§ Activity: For the records below, report how many lines include "rstLow", with no accompanying text.

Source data
-- ==== Sys2Proof/Certificates/Slice0/Obligations.lean ====
section
/-! DEFINITION. The statements for the provers. -/

open Sys2Proof Sys2Proof.Machine

/-! ## Steps -/

/-- A step with a command at the front of the queue is `exec` of it on the state with the queue's rest. -/
def Obligations.StepTakesTheFront : Prop :=
  ∀ (c : Instr) (s : State) (rest : List Instr),
    step { s with pending := c :: rest } = exec c { s with pending := rest }

/-- With an empty queue a step takes the next event that is due, or lets one tick pass: that, and the order of the
events due, is the model's choice, log entries 1 and 30. One tick: E counts one step; the line and the tick within it
advance by the line's length while the generator runs; the strobe position is yet to match; SI and the levels waiting
on its carrier move on; nothing else changes. What is due: nothing under RST_N or before the first SETTLE; then, in
this order, the frame start, a matching strobe entry, the reference's silence, on a base the lowest silent lane and the
first expired record, SI's own events, a message start, the end of a launch. -/
def Obligations.EmptyQueueAndTick : Prop :=
  (∀ s : State, s.pending = [] →
    (∀ i, s.node.due = some i → step s = exec i s)
    ∧ (s.node.due = none → step s = .next { s with node := s.node.tick }))
  ∧ (∀ n : Node, n.rstLow = false →
    n.tick.tb.e = n.tb.e + 1
    ∧ (n.tb.gen = none → n.tick.tb = { n.tb with e := n.tb.e + 1 })
    ∧ (∀ c g, n.rh.settled = some c → n.tb.gen = some g →
        (n.tb.line + 1 < c.lTot → c.lineLength n.tb.line n.tb.trim ≤ n.tb.tick + 1 →
          n.tick.tb = { n.tb with e := n.tb.e + 1, line := n.tb.line + 1, tick := 0 })
        ∧ ((c.lTot ≤ n.tb.line + 1 ∨ n.tb.tick + 1 < c.lineLength n.tb.line n.tb.trim) →
          n.tick.tb = { n.tb with e := n.tb.e + 1, tick := n.tb.tick + 1 }))
    ∧ n.tick = { n with
        tb := n.tick.tb, sg := { n.sg with prior := none }, si := n.tick.si
        pins := { n.pins with svc := n.pins.svc.tail } })
  ∧ ∀ n : Node,
    ((n.rstLow = true ∨ n.rh.settled = none) → n.due = none)
    ∧ ∀ c, n.Works c →
      (n.tb.frameDue = true → n.due = some .frameStart)
      ∧ (n.tb.frameDue = false → n.strobeDue c = true → n.due = some .strobeFire)
      ∧ (n.tb.frameDue = false → n.strobeDue c = false →
        (n.silenceDue c = true → n.due = some .referenceSilence)
        ∧ (n.silenceDue c = false →
          (∀ p, n.baseCfg = some c → n.laneSilent p = true → (∀ q, q < p → n.laneSilent q = false) →
            n.due = some (.silenceTimeout p))
          ∧ (∀ r before after, n.baseCfg = some c → (∀ p, n.laneSilent p = false) →
              n.se.table = before ++ r :: after → r.expires n.tb.e = true →
              (∀ x ∈ before, x.expires n.tb.e = false) → n.due = some (.recordDeadline r.frame r.line))
          ∧ ((n.baseCfg = none ∨ ((∀ p, n.laneSilent p = false) ∧ ∀ r ∈ n.se.table, r.expires n.tb.e = false)) →
              (∀ i, n.dueService = some i → n.due = some i)
              ∧ (n.dueService = none → n.startDue c = true → n.due = some .messageStart)
              ∧ (n.dueService = none → n.startDue c = false →
                  n.due = if n.headCfg.isSome = true ∧ n.launchDue = true then some .segmentLaunched else none))))

/-- One tick of SI's bit clock. OFF, nothing happens. Within a bit the position counts ticks, and the carrier's level, a
mark of anyone's overriding a space, is the bit's value at the sample point. At the bit's end a new one begins with the
level SI drives: a mark of its burst, a bit of its own message, an acknowledge mark, else a space. An edge from space to
mark begins a bit where a start mark can begin; within a message, or in the wait after one, once a bit and not while SI
sends a mark, it moves the rest of the bit by at most SJW quanta. Whole quanta, the edges after an error or in
INTEGRATING, and the levels that others put on the carrier, are the model's choices (log entries 15 and 34). -/
def Obligations.ServiceTick : Prop :=
  (∀ n : Node, n.rstLow = false → ∀ c, n.rh.settled = some c →
    n.tick.si = n.si.tick c (n.tb.e + 1) (n.pins.svc.headD true))
  ∧ ∀ (si : Si) (c : Settled) (e : Word32) (rx : Bool),
    (si.state = .off → si.tick c e rx = si)
    ∧ (si.state ≠ .off →
      (si.bitPos + 1 < c.bitTicks → (si.level = false ∨ (si.tx && rx) = true) →
        si.tick c e rx =
          (if si.bitPos + 1 = c.sampleTicks
            then Si.sample e { si with found := none, bitPos := si.bitPos + 1, level := si.tx && rx }
            else { si with found := none, bitPos := si.bitPos + 1, level := si.tx && rx }))
      ∧ (c.bitTicks ≤ si.bitPos + 1 →
        si.tick c e rx = { si with
            found := none, bitPos := 0, resynced := false, level := (si.tick c e rx).tx && rx
            bitNo := if si.phase = Phase.receiving then si.bitNo + 1 else 0
            burst := if si.burstWait = 0 then si.burst - 1 else si.burst, burstWait := si.burstWait - 1
            tx := (si.tick c e rx).tx, acked := si.acked || si.marksSlot }
        ∧ ((2 ≤ si.burst ∧ si.burstWait = 0 ∨ 1 ≤ si.burst ∧ si.burstWait = 1) → (si.tick c e rx).tx = false)
        ∧ (si.burst = 0 →
          (∀ o, si.onCarrier = some o → (si.tick c e rx).tx = (o.failed ||
            o.bits.getD (if si.phase = Phase.receiving then si.bitNo + 1 else 0) true))
          ∧ (si.onCarrier = none → ((si.tick c e rx).tx = false ↔
              si.phase = .receiving ∧ si.reading.atSlot = true ∧ si.listenOnly = false
                ∧ (si.state = .active ∨ si.state = .guarded)))))
      ∧ (si.bitPos + 1 < c.bitTicks → si.level = true → (si.tx && rx) = false →
        (si.awaitsStart = true →
          si.tick c e rx = { si with found := none, level := false, bitPos := 0, resynced := false })
        ∧ (si.awaitsStart = false →
            (si.phase = .idle ∨ si.phase = .interspace ∨ si.tx = false ∨ si.resynced = true) →
          si.tick c e rx =
            (if si.bitPos + 1 = c.sampleTicks
              then Si.sample e { si with found := none, bitPos := si.bitPos + 1, level := false }
              else { si with found := none, bitPos := si.bitPos + 1, level := false }))
        ∧ (∀ q, q = (si.bitPos + 1) / c.tq → (si.phase = .receiving ∨ si.phase = .recovering) →
            si.tx = true → si.resynced = false → si.bitPos + 1 ≠ c.sampleTicks →
          (q = 0 → si.tick c e rx = { si with found := none, level := false, bitPos := si.bitPos + 1 })
          ∧ (1 ≤ q → q < 1 + c.prop + c.pa → si.tick c e rx = { si with
              found := none, level := false, resynced := true
              bitPos := si.bitPos + 1 - min (q - 1) c.sjw * c.tq })
          ∧ (1 + c.prop + c.pa ≤ q →
              si.bitPos + 1 + min (1 + c.prop + c.pa + c.pb - q) c.sjw * c.tq < c.bitTicks →
              si.tick c e rx = { si with
                found := none, level := false, resynced := true
                bitPos := si.bitPos + 1 + min (1 + c.prop + c.pa + c.pb - q) c.sjw * c.tq }))
        ∧ (∀ x, (si.phase = .receiving ∨ si.phase = .recovering) → si.tx = true → si.resynced = false →
            si.bitPos + 1 = c.sampleTicks →
            x = Si.sample e { si with found := none, bitPos := si.bitPos + 1, level := false } →
            (min c.pb c.sjw < c.pb → si.tick c e rx = { x with
              resynced := true, bitPos := si.bitPos + 1 + min c.pb c.sjw * c.tq })
            ∧ (c.pb ≤ c.sjw → si.tick c e rx = { x.newBit with bitPos := 0 }))))

/-- What SI's sample of a bit does in each phase: the spaces of an idle carrier count off a guarded wait, those of an
interspace lead to idle, ten in a row end the wait after an error, and in INTEGRATING they are counted; ten in a row in
SILENCED raise the recovery count; a mark begins a message, ends a run, or in the first two interspace bits is an error;
a receiver's bit joins its reading or shows an error or the whole message; a sender compares with what it drove. Then
which of SI's events is due. That these come about at the tick of the sample, in this order, is the model's choice (log
entries 15 and 30); a sender's difference outside key and slot is an echo error (log entry 36). -/
def Obligations.SampleFinds : Prop :=
  (∀ (si : Si) (e : Word32),
    (si.sample e).recoveryRun = (if si.state = .silenced then
        if si.level = false ∨ 10 ≤ si.recoveryRun + 1 then 0 else si.recoveryRun + 1
      else si.recoveryRun)
    ∧ (si.sample e).recovery =
        (if si.state = .silenced ∧ si.level = true ∧ 10 ≤ si.recoveryRun + 1 then si.recovery + 1 else si.recovery)
    ∧ si.sample e = { si with
        recoveryRun := (si.sample e).recoveryRun, recovery := (si.sample e).recovery, spaces := (si.sample e).spaces
        rxStamp := (si.sample e).rxStamp, phase := (si.sample e).phase, guardWait := (si.sample e).guardWait
        bitNo := (si.sample e).bitNo, reading := (si.sample e).reading, found := (si.sample e).found
        acked := (si.sample e).acked }
    ∧ (si.phase = .idle → si.level = true →
        (si.sample e).guardWait = si.guardWait.map (· - 1) ∧ (si.sample e).phase = .idle)
    ∧ ((si.phase = .idle ∨ si.phase = .interspace ∧ si.spaces = 2) → si.level = false →
        (si.sample e).phase = .receiving ∧ (si.sample e).reading = ⟨[false], 1, 0, false⟩ ∧ (si.sample e).bitNo = 0
        ∧ (si.sample e).rxStamp = some (e - BitVec.ofNat 32 si.bitPos) ∧ (si.sample e).found = si.found)
    ∧ (si.phase = .interspace → si.level = true →
        (2 ≤ si.spaces → (si.sample e).phase = .idle ∧ (si.sample e).spaces = 0)
        ∧ (si.spaces < 2 → (si.sample e).phase = .interspace ∧ (si.sample e).spaces = si.spaces + 1))
    ∧ (si.phase = .interspace → si.level = false → si.spaces ≠ 2 →
        (si.sample e).phase = .interspace ∧ (si.sample e).found = some (.error .symbol))
    ∧ (si.phase = .recovering → si.level = false → (si.sample e).phase = .recovering ∧ (si.sample e).spaces = 0)
    ∧ (si.phase = .recovering → si.level = true →
        (si.state = .integrating →
          (si.sample e).phase = .recovering ∧ (si.sample e).spaces = min 10 (si.spaces + 1))
        ∧ (si.state ≠ .integrating → 9 ≤ si.spaces → (si.sample e).phase = .idle ∧ (si.sample e).spaces = 0)
        ∧ (si.state ≠ .integrating → si.spaces < 9 →
          (si.sample e).phase = .recovering ∧ (si.sample e).spaces = si.spaces + 1))
    ∧ (si.phase = .receiving → si.onCarrier = none →
        (∀ k, si.reading.take si.level = .error k →
          (si.sample e).found = some (.error k) ∧ (si.sample e).reading = si.reading)
        ∧ (∀ r, si.reading.take si.level = .ok r →
          (si.sample e).reading = r
          ∧ (r.tail ≠ 9 → (si.sample e).found = none)
          ∧ (∀ m, r.tail = 9 → r.content = .ok m →
              (si.sample e).found = some (.received m.1 m.2 r.marked))))
    ∧ (∀ o sent, si.phase = .receiving → si.onCarrier = some o → o.failed = false →
        sent = o.bits.getD si.bitNo true →
        (sent = true → si.level = false → si.reading.atKeyBit = true → (si.sample e).found = some .lost)
        ∧ (sent = true → si.level = false → si.reading.atSlot = true → (si.sample e).found = none)
        ∧ (sent ≠ si.level → (sent = false ∨ si.reading.atKeyBit = false ∧ si.reading.atSlot = false) →
            (si.sample e).found = some (.error .echo))
        ∧ (sent = si.level → si.reading.atSlot = true → (si.sample e).found = some (.error .noAck))
        ∧ (sent = si.level → si.reading.atSlot = false → ∀ r, si.reading.take si.level = .ok r →
            (si.sample e).reading = r ∧ (si.sample e).found = (if r.tail = 9 then some .sent else none))))
  ∧ ∀ n : Node,
    (n.si.found = some .lost → n.si.cleanOwn = true → n.dueService = some .arbitrationLost)
    ∧ (n.si.found = some .sent → n.si.cleanOwn = true → n.dueService = some .messageSent)
    ∧ (∀ k, n.si.found = some (.error k) → n.si.canErr k = true → n.dueService = some (.serviceError k))
    ∧ (∀ key payload marked, n.si.found = some (.received key payload marked) → n.si.canReceive = true →
        n.dueService = some (messageCommand key payload (n.si.rxStamp.getD n.tb.e) marked))
    ∧ (n.si.found = none →
      (∀ o, n.si.onCarrier = some o → o.failed = true → n.dueService = some .messageFailed)
      ∧ (n.si.onCarrier = none →
        (n.si.state = .integrating → 10 ≤ n.si.spaces → n.dueService = some .integrationEnd)
        ∧ (n.si.state = .silenced → 48 ≤ n.si.recovery → n.dueService = some .silencedRecovery)
        ∧ ((n.si.state = .active ∨ n.si.state = .guarded) → n.si.guardWait = some 0 →
            n.dueService = some .guardedWaitEnd)
        ∧ ((n.si.state = .active ∨ n.si.state = .guarded) → n.si.guardWait ≠ some 0 →
            n.dueService =
              (if n.si.phase = .idle ∧ n.rh.pending.listenOnly ≠ none then some .listenOnlyEffect else none))))

/-- Every command answers a next state and leaves the queue to `step`: no command faults, none is refused. -/
def Obligations.EveryCommandCompletes : Prop :=
  ∀ (i : Instr) (s : State), Yields i s fun _ => True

§ Result: 3